▶ _WORK ITEM_: Lines with the word "output": copy all of them from the entries below.

(Data extracted from a collection)

-- -- --

-- ==== Sys2Proof/Machine/Drivers.lean ====
section
/-! DEFINITION. The two driver commands, as issued (R89, R97, R109), and the quantities both are made of (R108). What a driver
does after its issue is in Sys2Proof/Machine/Iterator.lean. -/

namespace Sys2Proof.Machine

/-- Which driver `CMD` says is running (R25, R108). -/
def driverOf (cmd : Code) : Option Driver :=
  if cmd = 6 then some .encode else if cmd = 7 then some .decode else none

/-- `need`, the required output length (R108). -/
def need : Driver → Nat → Nat
  | .encode, n => enclen n
  | .decode, n => declen n

/-- `full`, the number of full chunks or groups (R108). -/
def fullChunks : Driver → Nat → Nat
  | .encode, n => n / 3
  | .decode, n => n / 4

/-- `rem`, the raw bytes or symbols left over (R108). -/
def remainder : Driver → Nat → Nat
  | .encode, n => n % 3
  | .decode, n => n % 4

/-- `k`, the output bytes of a decode's remainder (R97). -/
def remainderBytes (rem : Nat) : Nat := 3 * rem / 4

/-- ENCODE, issued: `CMD <- 6`, `PHASE <- CHECK` (R109). -/
def execEncode (s : State) : Out := driverCommand 6 s

/-- DECODE, issued: `CMD <- 7`, `PHASE <- CHECK` (R109). -/
def execDecode (s : State) : Out := driverCommand 7 s

end Sys2Proof.Machine
end

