-- ==== Sys2Proof/Machine/Flags.lean ====
section
/-! DEFINITION. The validity flags: the mark of a decoded symbol, the signal of a quad, the accumulator of a decode, and the
status a decode ends with. -/

namespace Sys2Proof.Machine

/-- The validity flag of a decoded symbol is bit 8 of the value, 1 for a byte outside the alphabet (R73). -/
def invalidMark {w : Nat} (d : BitVec w) : Bool := d.getLsbD 8

/-- The invalidity signal of a quad, `asr(c0 | c1 | c2 | c3, 8) & 1` (R83, R85). -/
def quadInvalid {w : Nat} (c0 c1 c2 c3 : BitVec w) : Bool :=
  (asr (c0 ||| c1 ||| c2 ||| c3) 8 &&& BitVec.ofNat w 1).getLsbD 0

/-- `ERR <- ERR | x` (R23). -/
def accumulate (err x : Bool) : Bool := err || x

/-- The structural check of a decode: a remainder of exactly one symbol is invalid (R101). -/
def loneSymbol (rem : Nat) : Bool := rem == 1

/-- The status a decode ends with once its length check has passed (R103). -/
def decodeStatus (err : Bool) : Status := if err then .invalidEncoding else .ok

end Sys2Proof.Machine
end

-- -- --

▶ _REPLY_:
/-- `need`, the required output length (R108). -/
/-- `k`, the output bytes of a decode's remainder (R97). -/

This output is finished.